ロシアのプーチン大統領は3月17日、ウクライナから独立宣言した「クリミア共和国」を独立国として承認する大統領令に署名した。欧米諸国はロシアに対する制裁を強化しているが、さらに反発を強めるのは必至だ。時事ドットコムなどが伝えた。
プーチン大統領は18日午後(日本時間同日夜)、クレムリンで上下両院議員を前に演説する予定。クリミアの独立承認に加え、17日に要請されたロシア編入に関して態度を表明する見通し。
ロシアにとってクリミアは「独立国」となり、ウクライナ新政権を交えずに編入協議が行える。ただ併合には関連法案が必要で、ロシア下院で21日に審議が始まる予定だ。
(時事ドットコム「時事ドットコム:クリミアを「国家」承認=欧米と対決姿勢-ロシア大統領」より 2014/03/18 05:39)
クリミアは16日に行われた住民投票の結果、ロシアへの編入が圧倒的多数で承認され、自治共和国の議会がウクライナから独立し、ロシアに編入を求める決議を採択していた。
住民投票の正当性を主張してきたロシアは、早期に独立支持を表明し、クリミアの実効支配を盤石にする狙いがあるとみられる。
■欧米は対ロシア追加制裁決定
一連の動きを受けて、アメリカとヨーロッパ連合(EU)は3月17日、渡航禁止や資産凍結などロシアに対する追加制裁の発動を決めた。
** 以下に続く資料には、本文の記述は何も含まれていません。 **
-- ==== Sys2Proof/WellFormed.lean ====
section
/-! DEFINITION. Which terms of `Instr` stand for an operation the block can meet: operands inside the encodings of the given
parameters, and for a request the conditions of its row (30_encoding R98, R105, R106, R109; 44_dispatch R252 to R269). -/

namespace Sys2Proof

/-- The masked Destination routes to one of the three command tables (30_encoding R105). -/
def isOurs (c : Config.Codes) (dst : Byte) : Bool := (Machine.routeTo c dst).isSome

/-- The byte is a masked address: its port bits are zero (30_encoding R102, R105). -/
def isMasked (p : Config.Params) (a : Byte) : Bool := Machine.addrId p.portShift a == a

/-- PayloadWordCount is an 8-bit field, and the origin is masked (30_encoding R101, R102). -/
def Req.fits (p : Config.Params) (q : Req) : Bool := decide (q.payload.length ≤ 255) && isMasked p q.orgId

/-- The request meets row `k` of `requestRows`, Phase included, and a masked Destination reaches the row. -/
def Req.meets (p : Config.Params) (q : Req) (k : Nat) : Bool :=
  q.fits p &&
    match (Machine.requestRows p.codes)[k]? with
    | none => false
    | some r =>
      isMasked p (Machine.tableAddr p.codes r.table) &&
        r.holds p.codes (Machine.tableAddr p.codes r.table) r.cmd q.payload && r.phaseAllowed q.payload

/-! ### Table entries -/

/-- A table entry that selects only the actions every entry selects. -/
def plainTte : Tte where
  next := 0
  push := false
  reset := false
  endFlag := false
  error := false
  oridx := 0

/-- The entry that selects one decode action beside the two that every entry selects: NEXT to state 0 and OR with row 0
(30_encoding R97). -/
def nextTte (n : Nat) : Tte := { plainTte with next := n }
/-- The entry of `ACT.RESET`. -/
def resetTte : Tte := { plainTte with reset := true }
/-- The entry of `ACT.OR`. -/
def orTte (o : Nat) : Tte := { plainTte with oridx := o }
/-- The entry of `ACT.PUSH`. -/
def pushTte (o : Nat) : Tte := { plainTte with push := true, oridx := o }
/-- The entry of `ACT.END`. -/
def endTte : Tte := { plainTte with endFlag := true }
/-- The entry of `ACT.ERROR`. -/
def errorTte : Tte := { plainTte with error := true }

/-- Well-formedness, row by row. -/
def wellFormed (p : Config.Params) : Instr → Bool
  | .sample _ => true
  | .actNext n => Machine.entryLegal p (nextTte n)
  | .actReset => Machine.entryLegal p resetTte
  | .actOr o => Machine.entryLegal p (orTte o)
  | .actPush o => Machine.entryLegal p (pushTte o)
  | .actEnd => Machine.entryLegal p endTte
  | .actError => Machine.entryLegal p errorTte
  | .rdiCtrl q => q.meets p 0
  | .rdiMc q => q.meets p 1
  | .rdiVib q => q.meets p 2
  | .getcondCtrl q => q.meets p 3
  | .getcondVib q => q.meets p 4
  | .getmediaMc q => q.meets p 5
  | .getmediaLcd q => q.meets p 6
  | .getmediaVib q => q.meets p 7
  | .bwriteMc q => q.meets p 8
  | .bwriteLcd q => q.meets p 9
  | .breadMc q => q.meets p 10
  | .breadVib q => q.meets p 11
  | .bwriteVib q => q.meets p 12
  | .bcompleteMc q => q.meets p 13
  | .setcondVib q => q.meets p 14
  | .notOurs q d _ => q.fits p && isMasked p d && !isOurs p.codes d
  | .unrec q d c =>
    q.fits p && isMasked p d && isOurs p.codes d &&
      !(Machine.requestRows p.codes).any (fun r => r.holds p.codes d c q.payload)
  | .badPhase q d c =>
    q.fits p && isMasked p d &&
      (Machine.requestRows p.codes).any (fun r => r.holds p.codes d c q.payload && !r.phaseAllowed q.payload)
  | .selNothing => decide (0 < p.numSel)
  | .selCtrlDevinfo => decide (1 < p.numSel)
  | .selCtrlStatus => decide (2 < p.numSel)
  | .selMcDevinfo => decide (3 < p.numSel)
  | .selMcMediainfo => decide (4 < p.numSel)
  | .selLcdMediainfo => decide (5 < p.numSel)
  | .selMcBlockdata => decide (6 < p.numSel)
  | .selMcAck => decide (7 < p.numSel)
  | .selVibDevinfo => decide (8 < p.numSel)
  | .selVibMediainfo => decide (9 < p.numSel)
  | .selVibCondition => decide (10 < p.numSel)
  | .selVibAstdata => decide (11 < p.numSel)
  | .selVibAck => decide (12 < p.numSel)

end Sys2Proof
end

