/-- The two sampled responses (R313, R321) with a free transmitter: one request for the words now, the words after the
function code, the recomputed checksum word (before the port patch), the port patch, and the selection cleared. The request
log is the model's own field (notes/assumptions/18). -/
def Obligations.SampledResponsesSendFreshWords : Prop :=
  ∀ (s : State) (w0 h f : Word) (rest : List Word), s.fatal = false → s.input.txBusy = false →
    (s.tpl[1]? = some (w0 :: h :: f :: rest) → rest.length = s.cfg.ctrlDynWords + 1 →
      ∃ out : List Word,
        out = w0 :: patchHeader s.cfg.portShift h s.activePort :: f ::
          (s.replyWords s.cfg.ctrlDynWords ++ [cks (h :: f :: s.replyWords s.cfg.ctrlDynWords)]) ∧
        exec .selCtrlStatus s =
          .next { s with out := out, envLog := s.envLog ++ [.txBusy, .ctrlSample, .txStart out], sel := 0 }) ∧
    (s.tpl[9]? = some (w0 :: h :: f :: rest) → rest.length = s.cfg.vibcondDynWords + 1 →
      ∃ out : List Word,
        out = w0 :: patchHeader s.cfg.portShift h s.activePort :: f ::
          (s.replyWords s.cfg.vibcondDynWords ++ [cks (h :: f :: s.replyWords s.cfg.vibcondDynWords)]) ∧
        exec .selVibCondition s =
          .next { s with out := out, envLog := s.envLog ++ [.txBusy, .vibCondition, .txStart out], sel := 0 })

/-- The two block-data responses (R317, R322) with a free transmitter: the read address is echoed whole, the data words of
one request follow, the checksum word is recomputed, the port patched, and on acceptance the read is no longer outstanding
and the selection is cleared. A well-formed memory-card image has count word 2099. The request log is the model's own field
(notes/assumptions/18). -/
def Obligations.BlockResponsesEchoAddress : Prop :=
  ∀ (s : State) (w0 h f : Word) (rest : List Word), s.fatal = false → s.input.txBusy = false →
    (s.tpl[5]? = some (w0 :: h :: f :: rest) → rest.length = 130 →
      (imageWellFormed s.cfg 6 (w0 :: h :: f :: rest) = true → w0 = 2099) ∧
      ∃ out : List Word,
        out = w0 :: patchHeader s.cfg.portShift h s.activePort :: f :: s.readAddr ::
          (s.replyWords 128 ++ [cks (h :: f :: s.readAddr :: s.replyWords 128)]) ∧
        exec .selMcBlockdata s =
          .next { s with
            out := out, envLog := s.envLog ++ [.txBusy, .blkReadData s.readAddr, .txStart out]
            readOutstanding := false, sel := 0 }) ∧
    (s.tpl[10]? = some (w0 :: h :: f :: rest) → rest.length = s.cfg.astWords + 2 →
      ∃ out : List Word,
        out = w0 :: patchHeader s.cfg.portShift h s.activePort :: f :: s.readAddr ::
          (s.replyWords s.cfg.astWords ++ [cks (h :: f :: s.readAddr :: s.replyWords s.cfg.astWords)]) ∧
        exec .selVibAstdata s =
          .next { s with
            out := out, envLog := s.envLog ++ [.txBusy, .astReadData s.readAddr, .txStart out]
            readOutstanding := false, sel := 0 })

/-- A busy transmitter leaves every selection pending: the flag is read, nothing is requested, nothing changes (R305). The
request log is the model's own field (notes/assumptions/18). -/
def Obligations.BusyTransmitterKeepsSelection : Prop :=
  ∀ (s : State) (x : BitVec 4) (i : Instr), s.fatal = false → s.input.txBusy = true → x ≠ 0 → decodeSel s.cfg x = some i →
    exec i s = .next { s with envLog := s.envLog ++ [.txBusy] }

/-- Every response sent from well-formed images is a valid packet on the wire: its bytes have exclusive OR zero and pass the
length tests, its words are the image's without the count word and the checksum word, and its header carries the active port
in both address fields (R292, R304, R383). -/
def Obligations.SentResponseIsValidPacket : Prop :=
  ∀ (s : State) (x : BitVec 4) (i : Instr), s.fatal = false → s.input.txBusy = false →
    catalogWellFormed s.cfg s.tpl = true → x ≠ 0 → decodeSel s.cfg x = some i →
    ∃ (t : State) (w0 h c : Word) (payload : List Word),
      exec i s = .next t ∧ t.sel = 0 ∧ t.envLog.getLast? = some (.txStart t.out) ∧
      t.out = w0 :: h :: payload ++ [c] ∧ w0 = BitVec.ofNat 32 (16 * payload.length + 19) ∧
      xorBytes (wireBytes t.out) = 0 ∧ packetWords (wireBytes t.out) = some (h :: payload) ∧
      addrPort s.cfg.portShift (hdrOrigin h) = s.activePort ∧ addrPort s.cfg.portShift (hdrDest h) = s.activePort

/-! ### Steps -/

/-- A capture turn with four transitions at hand runs the sample byte they make: the step is `exec` of the operation decoded
from it, on the state without the four, and then the next input is due (R160, R92). Turns and their inputs are the model's
form (notes/assumptions/2 and 3). -/
def Obligations.StepRunsSampledByte : Prop :=
  ∀ (s : State) (p0 p1 p2 p3 : Pair) (rest : List Pair) (i : Instr), s.inadmissible = none → s.fatal = false →
    s.input.rst = false → s.input.agent = .capture → s.srcPairs ++ s.input.arrivals = p0 :: p1 :: p2 :: p3 :: rest →
    decode s.cfg (.sample (packSample s.cfg.pairOrder p0 p1 p2 p3)) = .ok i →
    step s = andThen (exec i { s.intake with srcPairs := rest }) fun t => .next t.advance

/-- With the templates built, a dispatch turn that finds a packet runs the request its bytes decode to: the step is the copy-out, the validator's
parse, `exec` of the decoded request, then unless it raised a fatal `exec` of the operation of the pending selector, the idle
output 0, and then the next input is due (R310, R250, R305). A packet that the validator drops runs no request, and the turn
goes on with the pending selector in the same way (R336, R345). Turns, their inputs and the kept output are the model's form
(notes/assumptions/2, 3 and 9). -/
def Obligations.StepRunsReceivedRequest : Prop :=
  ∀ (s c : State) (endOff : Nat) (rest : List Nat), s.inadmissible = none → s.fatal = false →
    s.input.rst = false → s.input.agent = .dispatch → catalogWellFormed s.cfg s.tpl = true →
    s.handoff = endOff :: rest →
    s.intake.copyOut endOff rest = c →
    (∀ (t : State) (i : Instr), c.validate = some t → decode s.cfg (.packet c.rawBytes) = .ok i →
      step s =
        andThen (exec i t) fun u =>
          if u.fatal then .next u.advance
          else
            match decodeSel u.cfg u.sel with
            | none => .refused .reservedSelector
            | some j =>
              andThen (exec j u) fun v =>
                .next { v with idleOpportunity := false, script := v.script.tail, tick := v.tick + 1 }) ∧
    (c.validate = none →
      ∃ j : Instr, decode s.cfg (.sel s.sel) = .ok j ∧
        step s =
          andThen (exec j c) fun v =>
            .next { v with idleOpportunity := false, script := v.script.tail, tick := v.tick + 1 })

/-- With the templates built, a dispatch turn that finds the handoff empty runs the operation of the pending selector and raises
the idle output (R310, R305, R37). Before every image satisfies R293 the dispatch agent has no enabled step, whatever waits in
the handoff or is selected: the turn only takes in what the sample source observed (R310, R374). Turns, their inputs and the
kept output are the model's form, and so is that a turn without an enabled step passes (notes/assumptions/2, 3, 4 and 9). -/
def Obligations.StepServesSelector : Prop :=
  ∀ s : State, s.inadmissible = none → s.fatal = false → s.input.rst = false → s.input.agent = .dispatch →
    (∀ i : Instr, catalogWellFormed s.cfg s.tpl = true → s.handoff = [] → decode s.cfg (.sel s.sel) = .ok i →
      step s =
        andThen (exec i s.intake) fun t =>
          .next { t with idleOpportunity := true, script := t.script.tail, tick := t.tick + 1 }) ∧
    (catalogWellFormed s.cfg s.tpl = false →
      step s =
        .next { s with
          srcPairs := s.srcPairs ++ s.input.arrivals, srcOverrun := s.srcOverrun || s.input.lost
          script := s.script.tail, tick := s.tick + 1 })

/-- A capture turn with fewer than four transitions at hand only keeps them (R40; 93, U18). That such a turn passes is the
model's form (notes/assumptions/4 and 16). -/
def Obligations.CaptureWaitsForFourPairs : Prop :=
  ∀ s : State, s.inadmissible = none → s.fatal = false → s.input.rst = false → s.input.agent = .capture →
    (s.srcPairs ++ s.input.arrivals).length < 4 →
    step s =
      .next { s with
        srcPairs := s.srcPairs ++ s.input.arrivals, srcOverrun := s.srcOverrun || s.input.lost
        script := s.script.tail, tick := s.tick + 1 }

/-- After a fatal no agent steps: whatever the input but reset, a turn keeps every register and memory of the block and makes
no request; only the environment's transitions come in (R340, R342). That the turn passes, and that a meaning
asked for there answers a fault, is the model's form (notes/assumptions/4). -/
def Obligations.HaltedBlockIsFrozen : Prop :=
  ∀ s : State, s.fatal = true →
    (s.inadmissible = none → s.input.rst = false →
      step s =
        .next { s with
          srcPairs := s.srcPairs ++ s.input.arrivals, srcOverrun := s.srcOverrun || s.input.lost
          script := s.script.tail, tick := s.tick + 1 }) ∧
    ∀ i : Instr, exec i s = .fault (.halted s.fatalCause)

/-- `rst` takes every register to its value of R48, also out of a fatal halt, and empties the handoff; the constant memories
stay, and so does what lies behind the environment, unless it is brought to a clean state with the reset (R370, R372, R375).
That reset is a turn of its own is the model's form (notes/assumptions/5 and 16). -/
def Obligations.RstRestoresRegisters : Prop :=
  ∀ s : State, s.inadmissible = none → s.input.rst = true →
    ∃ t : State, step s = .next t ∧
      t.dstate = 0 ∧ t.acc = 0 ∧ t.rxor = 0 ∧ t.wr = 0 ∧ t.pstart = 0 ∧ t.rdSeen = 0 ∧ t.rd = 0 ∧ t.rdRelease = 0 ∧
      t.rawlen = 0 ∧ t.activePort = 0 ∧ t.sel = 0 ∧ t.readOutstanding = false ∧ t.fatal = false ∧ t.fatalCause = 0 ∧
      t.handoff = [] ∧ SameConstants s t ∧ t.envLog = s.envLog ∧
      (s.input.sourceCleared = false →
        t.srcPairs = s.srcPairs ++ s.input.arrivals ∧ t.srcOverrun = (s.srcOverrun || s.input.lost)) ∧
      (s.input.sourceCleared = true → t.srcPairs = [] ∧ t.srcOverrun = false)

/-- The state after reset (R48), with the tables the builder makes of the reference graph (R145, R147, R373), well-formed
response images (R293), and the parameters at their values of R5, R105, R106, R108 and R112; the contents of the images are
the model's choice (notes/assumptions/11). -/
def Obligations.ResetStateHasItsValues : Prop :=
  State.reset.dstate = 0 ∧ State.reset.acc = 0 ∧ State.reset.rxor = 0 ∧ State.reset.wr = 0 ∧ State.reset.pstart = 0 ∧
  State.reset.rdSeen = 0 ∧ State.reset.rd = 0 ∧ State.reset.rdRelease = 0 ∧ State.reset.rawlen = 0 ∧
  State.reset.activePort = 0 ∧ State.reset.sel = 0 ∧ State.reset.readOutstanding = false ∧ State.reset.fatal = false ∧
  State.reset.fatalCause = 0 ∧ State.reset.handoff = [] ∧
  ReferenceTables State.reset ∧ State.reset.ortab = dedup .oldestHigh refGraph ∧
  catalogWellFormed State.reset.cfg State.reset.tpl = true ∧
  State.reset.cfg =
    { pairOrder := .oldestHigh, pairLines := .bHigh, graph := refGraph, stateW := 6, entryW := 16, oridxW := 6,
      ringBits := 12, startAlign := .one, handoffDepth := 1, portShift := 6, cursorW := 32, numSel := 13, ctrlDynWords := 2, vibcondDynWords := 1,
      astWords := 1,
      codes :=
        { addrController := 0x20, addrSub0 := 0x01, addrSub1 := 0x02
          cmdRequestDeviceInfo := 1, cmdGetCondition := 9, cmdGetMediaInfo := 10, cmdBlockRead := 11
          cmdBlockWrite := 12, cmdBlockCompleteWrite := 13, cmdSetCondition := 14
          rspDeviceInfo := 5, rspAck := 7, rspDataTransfer := 8
          funcController := 0x1, funcMemoryCard := 0x2, funcLcd := 0x4, funcVibration := 0x100 } } ∧
  State.reset.cfg.ringSize = 4096 ∧ State.reset.cfg.numStates = 36 ∧ State.reset.tpl.length = 12 ∧ portMask State.reset.cfg.portShift = 0xC0 ∧
  codesLegal State.reset.cfg.portShift State.reset.cfg.codes = true

/-! ### Ownership and causes -/

/-- Each agent writes only its own state (R20, R346): a capture turn leaves the dispatch agent's registers, buffers and
requests and may only append to the handoff; a dispatch turn leaves the capture agent's registers and the ring and may only
take the oldest entry of the handoff. -/
def Obligations.AgentsKeepToTheirState : Prop :=
  ∀ s t : State, step s = .next t → s.input.rst = false →
    (s.input.agent = .capture → SameDispatch s t ∧ ∃ published : List Nat, t.handoff = s.handoff ++ published) ∧
    (s.input.agent = .dispatch → SameCapture s t ∧ (t.handoff = s.handoff ∨ t.handoff = s.handoff.tail) ∧
      t.srcPairs = s.srcPairs ++ s.input.arrivals)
オバマ米大統領は17日、制裁について、「ロシアが支払う代償を積み増すものだ」とする声明を発表。ウクライナの主権侵害はロシアを国際社会で孤立させるものだと批判した。さらに、ロシアがウクライナへの介入を続けるなら、「追加的な制裁措置を取る用意がある」と述べ、軍の撤収や国際監視団の受け入れなどに応じるよう訴えた。
米国の制裁対象は計11人。プーチン大統領の最側近であるスルコフ大統領補佐官らロシア政府要人7人のほか、クリミア自治共和国のアクショノフ首相らが含まれており、米国内の資産凍結や米国への渡航禁止措置を取るとしている。
EUの制裁はロシアやクリミアの当局者ら21人のEU域内への渡航禁止や、在欧資産を凍結する内容。すでに査証(ビザ)なし渡航の交渉中断などの措置を取っており、今回が第2段階となる。
(MSN産経ニュース「欧米、対ロシア追加制裁決定 クリミア住民投票実施で」より 2014/03/18 01:24)
■日本もロシア制裁を検討、ビザ発給制限
朝日新聞デジタルによると、日本政府が17日、ロシアへの制裁措置として、政府関係者へのビザ発給停止を検討していることがわかった。この日、首相官邸で開かれた国家安全保障会議(NSC)で関係閣僚らが意見交換した。発動すればウクライナ情勢をめぐる初の対ロ制裁になる。
これまで日本政府はロシアとの関係を重視し、制裁への対応を明確にしていなかった。首相周辺は「多少の温度差はあるにせよ、欧米が動いているのに日本だけ何もしないわけにはいかない」と説明する。
(朝日新聞デジタル「日本、対ロ制裁を検討 ウクライナ情勢巡りビザ発給制限」より 2014/03/18 01:58)
菅義偉官房長官は17日の会見で、クリミア半島で実施された住民投票でロシア編入支持の意思が示されたことに対し、「ウクライナ憲法に違反している。住民投票は法的効力を有さず、我が国はその結果を承認しない」と述べた。